Frostbite is a very grim state, affecting the skin and underlying tissue, together with muscle and bone. Seek medical attention as soon as feasible as bad cases can lead to amputation too. Ensure that you avoid frostbite by having warm clothing, gloves or mittens, footwear, and not leaving any skin open to the elements of the extreme cold.
Frostnip is a less severe version of the frostbite and one is affected by it when skiing or snowboarding, and most repeatedly affected parts are the cheeks and the tip of the nose. The symptoms are a soft yellowish or white skin and cause a throbbing tingling or burning sensation. It is advisable to use the warmness of your hand for instant respite.
What is hypothermia?
When your core body temperature drops below 35 degrees Celsius, Hypothermia occurs.
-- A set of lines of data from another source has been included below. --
/-! ## Block and matrix instructions -/

/-- R150, R43 and R59: an instruction of majors 0x2C to 0x2F, 0x34 or 0x3D that names a b or m register which the strand does not own
takes OWNER before any effect: nothing changes but what the fault changes. SENDB and RECVB raise CHAN first, for ch0 to ch3 and a
class mismatch; BMLOOP is checked at its issue, where no other strand's loop holds it back and its own is not running. TRAPVAL
is the model's choice, a free value (log entry 5: the spec states none). -/
def Obligations.Ownership : Prop := ∀ (s : State) (d a b : BReg) (m : MReg) (g : GReg) (k : KReg) (f : Bfmt) (off : BitVec 13)
    (v : BitVec 3) (ty : MxTy) (j : BitVec 2) (hi : Bool) (ch : Chan) (cls : BitVec 2) (n tag : GReg) (t : Tiles) (sa sb : BitVec 16),
  let c := s.core
  let here := c.csr.loopAct = true ∧ c.csr.loopStr = s.cur ∧ (c.csr.loopPcw.setWidth 64 : Word) <<< 2 = s.pc
  let stops (i : Instr) (bs : List BReg) (ms : List MReg) : Prop :=
    ¬ Owns s bs ms → ∃ val, exec i s = .next ({ s with free := s.free + 1 }.trap Code.owner val 4)
  (4 ≤ ch.toNat → (c.chan ch).bind.extractLsb' 8 2 = cls → stops (.sendb a tag ch cls) [a] []) ∧
  (4 ≤ ch.toNat → stops (.recvb d ch) [d] []) ∧
  (¬ (here ∧ c.loop.isSome = true) → (c.csr.loopAct = true → c.csr.loopStr = s.cur) →
    ¬ Owns s ((List.range (t.count + 1)).map fun k => a + BitVec.ofNat 4 k) ((List.range t.count).map fun k => m + BitVec.ofNat 3 k) →
    ∃ val, exec (.bmloop m a g tag n t f sa sb) s = .next ({ s with free := s.free + 1 }.trap Code.owner val 8)) ∧
  stops (.bld d g f off) [d] [] ∧ stops (.blds d g f off) [d] [] ∧ stops (.bst d g f off) [d] [] ∧
  stops (.bmma m a b) [a, b] [m] ∧ stops (.bmmz m a b) [a, b] [m] ∧
  stops (.badd d a b) [d, a, b] [] ∧ stops (.bsub d a b) [d, a, b] [] ∧ stops (.bmul d a b) [d, a, b] [] ∧
  stops (.bmaxe d a b) [d, a, b] [] ∧ stops (.bneg d a) [d, a] [] ∧ stops (.bscl d a g) [d, a] [] ∧
  stops (.bnorm d a) [d, a] [] ∧ stops (.bexp g a) [a] [] ∧ stops (.bmaxi g a) [a] [] ∧ stops (.bclr d f) [d] [] ∧
  stops (.bmov d a) [d, a] [] ∧ stops (.blsf g m) [] [m] ∧ stops (.blsft k m) [] [m] ∧ stops (.blsfc m) [] [m] ∧
  stops (.benc d hi f) [d] [] ∧ stops (.bdec hi a) [a] [] ∧ stops (.bmrd v m) [] [m] ∧ stops (.bmrb d m j f) [d] [m] ∧
  stops (.bmsv m g) [] [m] ∧ stops (.bmrs m g) [] [m] ∧ stops (.mxin d ty v g f) [d] [] ∧ stops (.mxout v ty g a) [a] []

/-- R155, R156 and R42: BLD, BLDS and BST. An address that is no multiple of 8 raises MISALIGN, a line that leaves the well WELLRANGE,
each with the address in TRAPVAL; a load that meets an uncorrectable word raises UE_WELL with the address of the first such word (log
entry 53: R155 says `its address`). Else a load
writes the format's payload words and clears the rest and, but for BLDS, the mask; BST writes header and
payload words of the stated format, over uncorrectable words too, and every other byte reads as before. The words are separate accesses,
made in one step where nothing divides it (log entry 53; VectorMemory says what a step of a divided instruction does).
R158, R120 and R122: the members that read or copy a line or a tile's lost-significance flags: BEXP, BMAXI, BCLR, BMOV, BLSF,
BLSFT and BLSFC. BMAXI selects the lowest poison block's first element; else the lowest NaN; else the element whose exact value is the
largest, ties to the lowest index. -/
def Obligations.BlockMemoryAndReads : Prop :=
  (∀ (s : State) (r : BReg) (a : GReg) (f : Bfmt) (off : BitVec 13) (q : Part) (mask : BitVec 32)
     (rest : List (BitVec 32)) (pois : Bool),
   let A := s.g a + off.signExtend 64 * 8
   let at' (i : Nat) : Word := BitVec.ofNat 64 (s.number (A.toNat + 8 * i) 8)
   let checks (i : Instr) (n : Nat) : Prop :=
     (A.toNat % 8 ≠ 0 → exec i s = .next (s.trap 0x02 A 4)) ∧
     (A.toNat % 8 = 0 → 393216 < A.toNat + 8 * n → exec i s = .next (s.trap 0x03 A 4))
   let begins (i : Instr) (n : Nat) (data : Nat → List Byte) (fin : PartEnd) : Prop :=
     s.split = mask :: rest → exec i s = .next ({ s with split := rest }.partStep
       { elems := (List.range n).map fun i => ⟨A.toNat + 8 * i, 8, data i⟩, got := List.replicate n none, fin := fin } mask)
   let loads (i : Instr) (mask : Bool) : Prop :=
     let n := f.n + if mask then 2 else 1
     (Owns s [r] [] → checks i n) ∧
     (∀ j < n, Owns s [r] [] → A.toNat % 8 = 0 → A.toNat + 8 * n ≤ 393216 → s.core.well.badIn (A.toNat + 8 * j) 8 = true →
       (∀ l < j, s.core.well.badIn (A.toNat + 8 * l) 8 = false) → exec i s = .next (s.trap 0x0C (BitVec.ofNat 64 (A.toNat + 8 * j)) 4)) ∧
     (Owns s [r] [] → Accessible s A (8 * n) 8 → begins i n (fun _ => []) (.line r f)) ∧
     (Owns s [r] [] → Accessible s A (8 * n) 8 → s.split = [] → Runs i s (fun t => ∃ x w,
       Stepped ({ s.core with b := s.core.b.set r.toNat x, well := w }.seen (anyPoison (x.blks f))) s t 0 4 ∧
       w = s.core.well.touch A.toNat (8 * n) ∧ SameBytes s t ∧
       x.tag = f ∧ x.hdr = at' 0 ∧ (∀ j : Fin 16, x.pay[j] = if j.val < f.n then at' (j.val + 1) else 0) ∧
       x.mask = if mask then at' (f.n + 1) else 0))
   let words := (s.b r).hdr :: (s.b r).pay.toList.take f.n
   let got (i : Nat) : Word := BitVec.ofNat 64 ((q.got.getD i none).getD 0)
   loads (.bld r a f off) false ∧ loads (.blds r a f off) true ∧
   (Owns s [r] [] → checks (.bst r a f off) (f.n + 1)) ∧
   (Owns s [r] [] → A.toNat % 8 = 0 → A.toNat + 8 * (f.n + 1) ≤ 393216 →
     begins (.bst r a f off) (f.n + 1) (fun i => leBytes 8 (words.getD i 0).toNat) (.lineStore (anyPoison ((s.b r).blks f)))) ∧
   (q.fin = .line r f → ∃ x, PutB s (s.partEnd q) r x (anyPoison (x.blks f)) 0 ∧ x.tag = f ∧ x.hdr = got 0 ∧
     (∀ j : Fin 16, x.pay[j] = if j.val < f.n then got (j.val + 1) else 0) ∧ x.mask = got (f.n + 1)) ∧
   (q.fin = .lineStore pois → Stepped (s.core.seen pois) s (s.partEnd q) 0 4 ∧ SameBytes s (s.partEnd q)) ∧
   (Owns s [r] [] → s.core.memWf = true → A.toNat % 8 = 0 → A.toNat + 8 * (f.n + 1) ≤ 393216 → s.split = [] →
     Runs (.bst r a f off) s (fun t =>
       let xs := words.flatMap fun x => leBytes 8 x.toNat
       Stepped ({ s.core with well := s.core.well.store A.toNat xs }.seen (anyPoison ((s.b r).blks f))) s t 0 4 ∧
       StoredBytes s t A.toNat xs))) ∧
  (∀ (s : State) (d a : BReg) (g : GReg) (k : KReg) (m : MReg) (f : Bfmt),
   let A := (s.b a).blks (s.b a).tag
   let lsf (n : Nat) : Bool := ((s.m m).toList.getD n Acc.zero).lsf
   let w := (s.b a).tag.w
   let blk (j : Nat) : Blk := A.getD j Blk.zero
   let M (i : Nat) : Int := (blk (i / 16)).ms.getD (i % 16) 0
   let nan (i : Nat) : Prop := M i = -2 ^ (w - 1)
   let unit (i : Nat) : Int := ((blk (i / 16)).e : Int) - (blk (i / 16)).mu / 4 ^ (i % 16 / 4) % 4
   let num (i : Nat) : Int := M i * 2 ^ (unit i + 4).toNat
   let picks (n : Nat) : Prop :=
     ((∃ j < 4, (blk j).e = 255) → n % 16 = 0 ∧ (blk (n / 16)).e = 255 ∧ ∀ j < n / 16, (blk j).e ≠ 255) ∧
     ((∀ j < 4, (blk j).e ≠ 255) → (∃ i < 64, nan i) → nan n ∧ ∀ i < n, ¬ nan i) ∧
     ((∀ j < 4, (blk j).e ≠ 255) → (∀ i < 64, ¬ nan i) → (∀ i < 64, num i ≤ num n) ∧ ∀ i < n, num i < num n)
   (Owns s [a] [] → Runs (.bexp g a) s (fun t => ∃ x, WroteG (s.core.seen (anyPoison A)) s t g x 0 (s.pc + 4) ∧ SameBytes s t ∧
     (∀ j < 4, natBits x.toNat (8 * j) 8 = natBits (s.b a).hdr.toNat (16 * j + 8) 8) ∧ x.toNat < 2 ^ 32)) ∧
   (Owns s [a] [] → Runs (.bmaxi g a) s (fun t => ∃ n < 64, picks n ∧
     WroteG (s.core.seen (anyPoison A)) s t g (BitVec.ofNat 64 n) 0 (s.pc + 4) ∧ SameBytes s t)) ∧
   (Owns s [d] [] → Runs (.bclr d f) s (fun t => ∃ x, PutB s t d x false 0 ∧
     x.tag = f ∧ x.hdr = 0 ∧ x.mask = 0 ∧ ∀ i : Fin 16, x.pay[i] = 0)) ∧
   (Owns s [d, a] [] → Runs (.bmov d a) s (fun t => PutB s t d (s.b a) (anyPoison A) 0)) ∧
   (Owns s [] [m] → Runs (.blsf g m) s (fun t => ∃ x, PutG s t g x ∧ ∀ n < 64, x.getLsbD n = (decide (n < 16) && lsf n))) ∧
   (Owns s [] [m] → Runs (.blsft k m) s (fun t => ∃ x, PutK s.core s t k x 0 ∧
     ∀ i < 4, x.getLsbD i = (lsf (4 * i) || lsf (4 * i + 1) || lsf (4 * i + 2) || lsf (4 * i + 3)) ∧
       x.getLsbD (4 + i) = (lsf i || lsf (4 + i) || lsf (8 + i) || lsf (12 + i)))) ∧
   (Owns s [] [m] → Runs (.blsfc m) s (fun t => ∃ x, PutM s t m x false 0 ∧ ∀ n : Fin 16, x[n] = { (s.m m)[n] with lsf := false })))

/-- R157, R111, R152: BMMA takes one align_window step in each of the 16 elements, element 4i + j from block i of ba and block
j of bb under ba's tag and DPW.WIN; BMMZ the same from zeroed elements. After that either takes ARITH where a raised flag is enabled
(R106), else LSF with the tile and its elements in TRAPVAL, STEP 0, where a bit is discarded and DPW.LSFTRAP is set (R121).
R110 and R111 in plain arithmetic: a step of an element that meets neither poison nor a NaN leaves it at the exact sum of its
value and the 16 products where no bit is discarded, and else below that sum by less than 18 units of its last place; LSF is set
exactly where the two differ, the significand stays out of the guard bits, Wrec becomes WIN, and only a sum of magnitude 2^511 or
more can saturate, with EA 1023 and SAT. Poison and NaN change their flag alone. The blocks are any that
a line of element width w can hold. Values are in units of 2^-2000. -/
def Obligations.MatrixStep : Prop :=
  (∀ (s : State) (m : MReg) (a b : BReg),
   let f := (s.b a).tag
   let win := s.core.csr.dpw.extractLsb' 0 4
   let steps (i : Instr) (old : Nat → Acc) : Prop :=
     let r (n : Nat) := alignWindow f.w win (old n) (((s.b a).blks f).getD (n / 4) Blk.zero) (((s.b b).blks f).getD (n % 4) Blk.zero)
     let any (p : StepFx → Bool) : Bool := (List.range 16).any fun n => p (r n).2
     let fl := Flags.when (any StepFx.overflow) .of ||| Flags.when (any StepFx.lost) .ls
     let stepped (t : State) : Prop := ∃ x, PutM s t m x (any StepFx.seen) fl ∧ ∀ n : Fin 16, x[n] = (r n).1
     let lsf := s.core.csr.dpw.getLsbD 8 = true ∧ any StepFx.lost = true
     Owns s [a, b] [m] →
       (Quiet s fl → ¬ lsf → Runs i s stepped) ∧
       (¬ Quiet s fl → ∃ u, stepped u ∧ TrapsArith i s u fl) ∧
       (Quiet s fl → lsf → ∃ u, ∃ e : BitVec 16, stepped u ∧ (∀ n < 16, e.getLsbD n = (r n).2.lost) ∧
         exec i s = .next ((u.jump s.pc).trapAfter Code.lsf ((0#32) ++ (0#13) ++ m ++ e) 4))
   steps (.bmma m a b) (fun n => (s.m m).toList.getD n Acc.zero) ∧ steps (.bmmz m a b) (fun _ => Acc.zero)) ∧
  (∀ (w : Nat) (win : BitVec 4) (e : Acc) (A B : Blk), w ∈ [4, 8, 16] →
   A.e < 256 → B.e < 256 → (∀ x ∈ A.ms ++ B.ms, x.natAbs ≤ 2 ^ (w - 1)) →
   let r := alignWindow w win e A B
   let units (x p : Int) : Int := x * (2 ^ (p + 2000).toNat : Nat)
   let W : Int := 20 + 4 * win.toNat
   let nu (b : Blk) (k : Nat) : Int := b.mu / 4 ^ (k / 4) % 4
   let prod (k : Nat) : Int := units (A.ms.getD k 0 * B.ms.getD k 0) ((A.e : Int) + B.e - 256 - nu A k - nu B k - (2 * w - 2))
   let exact := units e.sig.toInt ((e.ea.toNat : Int) - 512 - (20 + 4 * e.win.toNat - 6)) + ((List.range 16).map prod).sum
   let last := (r.1.ea.toNat : Int) - 512 - (W - 6)
   let kept := units r.1.sig.toInt last
   let nan := e.nan = true ∨ ∃ x, x ∈ A.ms ++ B.ms ∧ x = -2 ^ (w - 1)
   let poison := e.poi = true ∨ A.e = 255 ∨ B.e = 255
   (poison → r = ({ e with poi := true }, ⟨true, false, false⟩)) ∧
   (¬ poison → nan → r = ({ e with nan := true }, ⟨false, false, false⟩)) ∧
   (¬ poison → ¬ nan → r.2.seen = false ∧ r.1.win = win ∧ r.1.nan = false ∧ r.1.poi = false ∧
     r.1.lsf = (e.lsf || r.2.lost) ∧ r.1.sat = (e.sat || r.2.overflow) ∧
     (r.2.overflow = false → kept ≤ exact ∧ exact < kept + 18 * units 1 last ∧ (r.2.lost = true ↔ kept ≠ exact) ∧
       -2 ^ (W - 5).toNat ≤ r.1.sig.toInt ∧ r.1.sig.toInt < 2 ^ (W - 5).toNat) ∧
     (exact.natAbs < 2 ^ 2511 → r.2.overflow = false) ∧
     (r.2.overflow = true → r.1.ea = 1023 ∧ r.1.sig.toInt = (if exact < 0 then -1 else 1) * (2 ^ (W - 1).toNat - 1))))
That is why it is essential to wear thermals and bundle up when spending time outdoors. Symptoms of hypothermia comprise trembling, incoherent speech, weird behaviour, confusion, disorientation, muscle cramps, cold and pale skin. The best course of treatment is to warm up as soon as possible.
Tip: Keep away from waiting for a extended time at bus stops or subway stations when it’s cold or dark outside. Download a transit app and use it to find out when the next bus or train is arriving.
How to get ready for the Canadian winter
Canada is a enormous country, and weather conditions differ from the west coast to the east coast. Winter on the west coast is milder and rainy in contrast to the east coast. And progressing towards the north renders more arctic-like conditions. Though, discern that as long as you have your wardrobe, home, and car ready for winter, you’ll be just fine.
How to set up your home for winter
Winters in Canada can be vicious and ruthless. With the current pandemic, many people will be spending a lot of time at home. A pre-winter check-up and preparing your home for winter will ensure you stay warm and safe.
10 tips to help you get ready your home for winter
- Indoor heating can be a basis for the air to become very dry, leading to minor nosebleeds. A home replete with a humidifier can assist avoiding it.
- Seal any cracks or gaps in windows and doors by caulking or weather-stripping. Double check missing shingles and flashing and if needed replace them.
- Bleed dry all outdoor hoses, sprinkler systems, cap taps, and eaves troughs prior to the beginning of below zero degree Celsius weather.
- Ensure the attic is insulated – this is useful in trapping heat inside the house.
- Conceal the patio and garden furniture, or store it away.
- Have a flashlight and lamp with extra batteries ready along with lots of candles in the event of power outages.
- Spruce any outsized tree branches to avoid any damage to the structure mid winter.
- Scrutinize the chimney, and clean the furnace and make sure it is in operational order – this is not only important for optimal performance, but also prevents carbon monoxide leaks or other issues.
- Change the air filters on a regular basis and have the vents and ducts cleaned. Ensure that your property and surrounding areas such as stairs, walkways and driveways are clear and reasonably safe for people who use them. Use a snow shovel and road salt to clear any snow from your drive, pathways or sidewalks to prevent slipping.